§ Task statement: Find "0x16 (handleVal hi off) 0" and "def storeVia (x" in the records below. Copy the lines holding them and every line between, exactly, and no others.

§ Source records:
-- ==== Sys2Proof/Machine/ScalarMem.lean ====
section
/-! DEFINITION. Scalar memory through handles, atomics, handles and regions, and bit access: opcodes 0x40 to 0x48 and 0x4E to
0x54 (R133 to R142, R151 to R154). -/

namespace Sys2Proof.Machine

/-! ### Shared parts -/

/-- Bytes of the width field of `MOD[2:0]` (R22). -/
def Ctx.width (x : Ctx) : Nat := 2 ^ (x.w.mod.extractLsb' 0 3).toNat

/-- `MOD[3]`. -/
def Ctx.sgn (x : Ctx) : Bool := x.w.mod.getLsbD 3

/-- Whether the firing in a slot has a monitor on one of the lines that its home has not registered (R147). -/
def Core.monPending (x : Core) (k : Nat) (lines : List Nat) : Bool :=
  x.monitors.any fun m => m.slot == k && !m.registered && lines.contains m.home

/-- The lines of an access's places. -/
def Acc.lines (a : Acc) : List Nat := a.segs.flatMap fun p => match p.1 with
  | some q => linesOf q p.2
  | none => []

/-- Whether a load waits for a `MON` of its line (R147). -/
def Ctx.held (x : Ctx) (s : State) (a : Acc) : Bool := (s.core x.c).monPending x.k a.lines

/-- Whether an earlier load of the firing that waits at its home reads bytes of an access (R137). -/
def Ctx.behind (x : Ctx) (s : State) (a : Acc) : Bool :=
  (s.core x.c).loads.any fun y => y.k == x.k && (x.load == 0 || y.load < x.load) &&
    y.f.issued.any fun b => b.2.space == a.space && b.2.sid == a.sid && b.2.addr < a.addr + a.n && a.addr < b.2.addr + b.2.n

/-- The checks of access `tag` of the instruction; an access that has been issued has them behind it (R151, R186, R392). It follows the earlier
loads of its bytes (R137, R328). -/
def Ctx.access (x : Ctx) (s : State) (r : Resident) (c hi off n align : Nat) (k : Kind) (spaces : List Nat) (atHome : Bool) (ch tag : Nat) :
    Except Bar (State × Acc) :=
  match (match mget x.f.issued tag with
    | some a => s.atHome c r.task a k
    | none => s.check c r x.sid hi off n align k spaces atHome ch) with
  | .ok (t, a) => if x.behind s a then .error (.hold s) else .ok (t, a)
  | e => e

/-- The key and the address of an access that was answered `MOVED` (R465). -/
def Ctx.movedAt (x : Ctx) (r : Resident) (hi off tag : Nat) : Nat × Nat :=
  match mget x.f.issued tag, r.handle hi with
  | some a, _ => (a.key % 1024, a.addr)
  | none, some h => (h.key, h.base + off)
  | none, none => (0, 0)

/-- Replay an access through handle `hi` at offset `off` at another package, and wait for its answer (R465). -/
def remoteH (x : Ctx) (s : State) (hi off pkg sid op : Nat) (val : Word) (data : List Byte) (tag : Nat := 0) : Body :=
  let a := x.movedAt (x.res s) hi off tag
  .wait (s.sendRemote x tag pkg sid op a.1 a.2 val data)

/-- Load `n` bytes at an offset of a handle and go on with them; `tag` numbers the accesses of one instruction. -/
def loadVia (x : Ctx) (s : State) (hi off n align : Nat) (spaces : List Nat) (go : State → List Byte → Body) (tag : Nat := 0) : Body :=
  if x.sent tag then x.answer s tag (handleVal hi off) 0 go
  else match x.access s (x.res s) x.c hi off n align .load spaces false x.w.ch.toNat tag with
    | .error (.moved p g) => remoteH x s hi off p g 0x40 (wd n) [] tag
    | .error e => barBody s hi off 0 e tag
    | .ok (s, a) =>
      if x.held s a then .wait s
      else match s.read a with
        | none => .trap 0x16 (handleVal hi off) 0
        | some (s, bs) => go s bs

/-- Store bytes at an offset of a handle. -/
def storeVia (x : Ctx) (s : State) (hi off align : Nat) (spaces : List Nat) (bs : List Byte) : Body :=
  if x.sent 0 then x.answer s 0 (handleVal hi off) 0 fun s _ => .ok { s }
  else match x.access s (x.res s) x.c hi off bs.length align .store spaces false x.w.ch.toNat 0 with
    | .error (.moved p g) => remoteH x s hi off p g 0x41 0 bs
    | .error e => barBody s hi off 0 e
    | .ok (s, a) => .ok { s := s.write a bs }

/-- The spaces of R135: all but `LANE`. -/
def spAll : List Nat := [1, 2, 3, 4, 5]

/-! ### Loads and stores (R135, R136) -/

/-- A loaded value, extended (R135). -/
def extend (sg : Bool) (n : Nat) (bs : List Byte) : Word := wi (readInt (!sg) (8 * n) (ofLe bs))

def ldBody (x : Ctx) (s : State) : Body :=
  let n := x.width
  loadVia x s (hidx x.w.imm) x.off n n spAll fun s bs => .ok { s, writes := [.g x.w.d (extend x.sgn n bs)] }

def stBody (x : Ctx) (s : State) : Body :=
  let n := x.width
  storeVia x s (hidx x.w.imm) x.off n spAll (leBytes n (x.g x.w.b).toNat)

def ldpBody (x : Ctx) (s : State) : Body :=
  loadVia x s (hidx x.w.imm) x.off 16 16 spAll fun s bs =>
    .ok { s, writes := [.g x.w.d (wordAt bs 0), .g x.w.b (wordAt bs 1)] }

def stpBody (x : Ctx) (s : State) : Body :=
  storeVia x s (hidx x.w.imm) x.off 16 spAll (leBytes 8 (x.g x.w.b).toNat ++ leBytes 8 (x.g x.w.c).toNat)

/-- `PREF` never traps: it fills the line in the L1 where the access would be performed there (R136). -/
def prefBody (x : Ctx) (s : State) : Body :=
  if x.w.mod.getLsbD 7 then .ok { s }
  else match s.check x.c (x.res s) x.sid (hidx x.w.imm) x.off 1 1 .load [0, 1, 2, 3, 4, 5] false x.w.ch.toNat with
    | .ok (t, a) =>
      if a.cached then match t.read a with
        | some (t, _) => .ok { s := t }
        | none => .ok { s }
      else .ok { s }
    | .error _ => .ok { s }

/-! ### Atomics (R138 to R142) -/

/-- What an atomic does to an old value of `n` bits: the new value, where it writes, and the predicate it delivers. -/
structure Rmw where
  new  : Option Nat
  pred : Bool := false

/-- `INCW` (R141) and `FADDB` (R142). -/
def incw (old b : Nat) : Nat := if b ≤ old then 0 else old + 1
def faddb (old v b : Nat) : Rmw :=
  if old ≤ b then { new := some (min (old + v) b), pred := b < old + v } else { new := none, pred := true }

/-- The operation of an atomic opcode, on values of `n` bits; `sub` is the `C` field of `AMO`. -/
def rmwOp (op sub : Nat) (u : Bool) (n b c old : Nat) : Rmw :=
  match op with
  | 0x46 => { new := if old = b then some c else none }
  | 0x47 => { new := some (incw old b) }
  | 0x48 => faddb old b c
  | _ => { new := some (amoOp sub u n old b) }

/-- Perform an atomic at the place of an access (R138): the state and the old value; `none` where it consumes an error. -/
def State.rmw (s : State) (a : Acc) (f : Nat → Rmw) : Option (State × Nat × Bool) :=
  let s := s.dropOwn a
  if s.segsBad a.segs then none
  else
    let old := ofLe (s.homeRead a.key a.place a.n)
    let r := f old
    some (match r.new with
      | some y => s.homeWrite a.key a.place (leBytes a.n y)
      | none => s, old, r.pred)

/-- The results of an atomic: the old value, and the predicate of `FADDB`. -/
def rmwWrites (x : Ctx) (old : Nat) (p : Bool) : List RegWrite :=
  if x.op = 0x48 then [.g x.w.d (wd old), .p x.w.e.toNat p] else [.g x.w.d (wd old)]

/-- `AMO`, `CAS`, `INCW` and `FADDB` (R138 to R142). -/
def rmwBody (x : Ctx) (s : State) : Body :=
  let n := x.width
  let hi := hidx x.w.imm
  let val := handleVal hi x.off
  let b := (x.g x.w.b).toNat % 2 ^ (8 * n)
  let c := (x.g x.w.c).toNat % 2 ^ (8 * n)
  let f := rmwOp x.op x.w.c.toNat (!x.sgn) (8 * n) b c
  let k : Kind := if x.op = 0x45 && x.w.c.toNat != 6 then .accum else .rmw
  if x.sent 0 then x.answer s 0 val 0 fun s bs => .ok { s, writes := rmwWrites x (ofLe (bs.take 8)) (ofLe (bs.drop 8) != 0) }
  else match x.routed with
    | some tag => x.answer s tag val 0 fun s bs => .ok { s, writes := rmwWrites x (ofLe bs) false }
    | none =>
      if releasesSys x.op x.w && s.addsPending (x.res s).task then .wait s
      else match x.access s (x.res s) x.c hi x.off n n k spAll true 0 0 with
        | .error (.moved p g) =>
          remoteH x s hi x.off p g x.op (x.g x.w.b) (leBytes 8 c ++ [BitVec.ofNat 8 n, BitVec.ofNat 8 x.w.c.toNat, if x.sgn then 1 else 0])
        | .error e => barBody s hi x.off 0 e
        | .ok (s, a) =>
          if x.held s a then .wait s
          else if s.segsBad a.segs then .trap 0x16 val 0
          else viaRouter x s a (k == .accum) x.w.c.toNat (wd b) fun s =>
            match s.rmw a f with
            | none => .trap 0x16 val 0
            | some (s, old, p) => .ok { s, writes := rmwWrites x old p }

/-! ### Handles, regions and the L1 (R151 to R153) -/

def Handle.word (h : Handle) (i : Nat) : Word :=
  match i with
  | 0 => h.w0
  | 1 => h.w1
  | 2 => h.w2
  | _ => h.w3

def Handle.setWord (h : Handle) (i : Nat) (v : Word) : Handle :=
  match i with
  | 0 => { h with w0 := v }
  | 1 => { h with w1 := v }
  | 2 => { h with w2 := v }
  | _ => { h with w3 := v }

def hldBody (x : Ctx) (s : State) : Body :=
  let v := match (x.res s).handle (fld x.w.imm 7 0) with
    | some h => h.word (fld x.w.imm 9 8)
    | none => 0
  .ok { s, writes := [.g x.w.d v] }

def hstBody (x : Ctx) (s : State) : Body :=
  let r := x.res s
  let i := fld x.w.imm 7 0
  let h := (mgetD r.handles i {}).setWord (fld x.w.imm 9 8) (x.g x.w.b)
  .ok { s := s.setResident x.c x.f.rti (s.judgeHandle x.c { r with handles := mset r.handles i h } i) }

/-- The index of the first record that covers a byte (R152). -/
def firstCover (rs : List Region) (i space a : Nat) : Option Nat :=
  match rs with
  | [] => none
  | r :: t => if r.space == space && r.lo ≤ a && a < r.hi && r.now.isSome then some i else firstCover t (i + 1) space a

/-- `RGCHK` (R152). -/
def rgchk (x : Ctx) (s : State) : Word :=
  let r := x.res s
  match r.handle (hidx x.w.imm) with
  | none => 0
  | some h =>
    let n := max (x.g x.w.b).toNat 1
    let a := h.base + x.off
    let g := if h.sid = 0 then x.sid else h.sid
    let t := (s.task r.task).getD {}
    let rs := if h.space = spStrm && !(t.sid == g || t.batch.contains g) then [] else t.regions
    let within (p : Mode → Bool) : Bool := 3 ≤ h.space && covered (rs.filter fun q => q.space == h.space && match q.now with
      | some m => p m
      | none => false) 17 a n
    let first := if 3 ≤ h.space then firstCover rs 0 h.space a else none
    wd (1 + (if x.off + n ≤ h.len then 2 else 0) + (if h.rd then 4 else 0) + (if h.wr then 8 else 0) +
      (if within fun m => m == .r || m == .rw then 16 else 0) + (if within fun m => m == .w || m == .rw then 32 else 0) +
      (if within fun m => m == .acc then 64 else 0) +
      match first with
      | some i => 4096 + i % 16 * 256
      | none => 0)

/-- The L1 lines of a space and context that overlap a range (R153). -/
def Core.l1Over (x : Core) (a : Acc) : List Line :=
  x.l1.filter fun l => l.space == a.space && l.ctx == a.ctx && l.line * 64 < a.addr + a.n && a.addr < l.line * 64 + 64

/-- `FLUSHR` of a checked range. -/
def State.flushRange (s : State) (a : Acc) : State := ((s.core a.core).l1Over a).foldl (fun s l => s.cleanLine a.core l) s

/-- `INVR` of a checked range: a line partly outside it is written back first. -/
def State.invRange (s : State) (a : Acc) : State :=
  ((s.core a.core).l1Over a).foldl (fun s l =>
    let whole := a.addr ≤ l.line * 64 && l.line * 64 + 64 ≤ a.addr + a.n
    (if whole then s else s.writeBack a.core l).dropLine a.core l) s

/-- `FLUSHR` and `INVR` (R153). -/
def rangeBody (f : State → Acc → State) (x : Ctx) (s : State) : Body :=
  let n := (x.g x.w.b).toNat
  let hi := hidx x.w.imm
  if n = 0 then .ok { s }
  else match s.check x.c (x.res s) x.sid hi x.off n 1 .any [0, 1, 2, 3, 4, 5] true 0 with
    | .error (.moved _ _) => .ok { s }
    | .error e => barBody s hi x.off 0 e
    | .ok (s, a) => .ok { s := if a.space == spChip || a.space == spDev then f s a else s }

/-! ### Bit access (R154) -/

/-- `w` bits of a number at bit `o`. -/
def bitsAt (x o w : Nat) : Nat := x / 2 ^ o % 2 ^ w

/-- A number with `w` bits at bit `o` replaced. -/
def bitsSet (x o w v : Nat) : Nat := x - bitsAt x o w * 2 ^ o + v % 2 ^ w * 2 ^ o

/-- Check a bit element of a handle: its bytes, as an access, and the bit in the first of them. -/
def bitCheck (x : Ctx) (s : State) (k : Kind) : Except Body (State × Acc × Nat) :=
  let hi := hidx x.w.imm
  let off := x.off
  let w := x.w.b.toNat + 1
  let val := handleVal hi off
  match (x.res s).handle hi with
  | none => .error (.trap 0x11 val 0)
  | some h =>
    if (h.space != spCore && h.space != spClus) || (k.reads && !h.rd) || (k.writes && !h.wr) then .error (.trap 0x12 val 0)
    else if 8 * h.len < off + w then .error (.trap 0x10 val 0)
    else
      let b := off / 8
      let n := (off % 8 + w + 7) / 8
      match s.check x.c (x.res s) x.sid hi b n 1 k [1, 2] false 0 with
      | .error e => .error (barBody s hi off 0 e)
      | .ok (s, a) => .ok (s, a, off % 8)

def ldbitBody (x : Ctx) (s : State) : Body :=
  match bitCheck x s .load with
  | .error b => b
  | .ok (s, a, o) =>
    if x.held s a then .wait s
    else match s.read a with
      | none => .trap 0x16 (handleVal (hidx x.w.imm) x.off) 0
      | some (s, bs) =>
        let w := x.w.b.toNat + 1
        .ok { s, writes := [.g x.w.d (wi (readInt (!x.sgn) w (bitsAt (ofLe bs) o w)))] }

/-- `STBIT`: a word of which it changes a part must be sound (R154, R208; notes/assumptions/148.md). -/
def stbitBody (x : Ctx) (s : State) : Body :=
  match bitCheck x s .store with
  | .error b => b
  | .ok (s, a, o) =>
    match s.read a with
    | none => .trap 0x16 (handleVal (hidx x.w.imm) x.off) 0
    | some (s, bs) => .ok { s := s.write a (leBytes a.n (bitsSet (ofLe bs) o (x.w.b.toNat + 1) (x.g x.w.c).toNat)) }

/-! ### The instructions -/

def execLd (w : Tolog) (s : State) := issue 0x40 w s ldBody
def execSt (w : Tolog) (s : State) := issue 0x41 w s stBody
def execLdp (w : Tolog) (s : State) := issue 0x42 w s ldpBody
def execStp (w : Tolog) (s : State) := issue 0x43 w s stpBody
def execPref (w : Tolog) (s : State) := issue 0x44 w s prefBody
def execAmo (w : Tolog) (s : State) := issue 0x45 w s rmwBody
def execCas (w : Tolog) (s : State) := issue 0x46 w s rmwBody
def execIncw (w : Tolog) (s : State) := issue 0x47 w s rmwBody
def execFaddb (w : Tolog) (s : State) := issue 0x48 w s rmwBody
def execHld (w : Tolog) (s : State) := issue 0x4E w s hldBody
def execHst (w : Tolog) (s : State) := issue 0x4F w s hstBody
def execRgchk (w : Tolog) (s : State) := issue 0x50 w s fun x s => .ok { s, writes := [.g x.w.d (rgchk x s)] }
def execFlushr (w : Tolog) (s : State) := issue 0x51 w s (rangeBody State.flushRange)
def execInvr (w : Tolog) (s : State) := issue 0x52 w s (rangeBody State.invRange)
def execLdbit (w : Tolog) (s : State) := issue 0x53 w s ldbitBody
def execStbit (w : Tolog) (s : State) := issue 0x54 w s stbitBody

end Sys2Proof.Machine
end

§ Worked solution:
        | none => .trap 0x16 (handleVal hi off) 0
        | some (s, bs) => go s bs

/-- Store bytes at an offset of a handle. -/
def storeVia (x : Ctx) (s : State) (hi off align : Nat) (spaces : List Nat) (bs : List Byte) : Body :=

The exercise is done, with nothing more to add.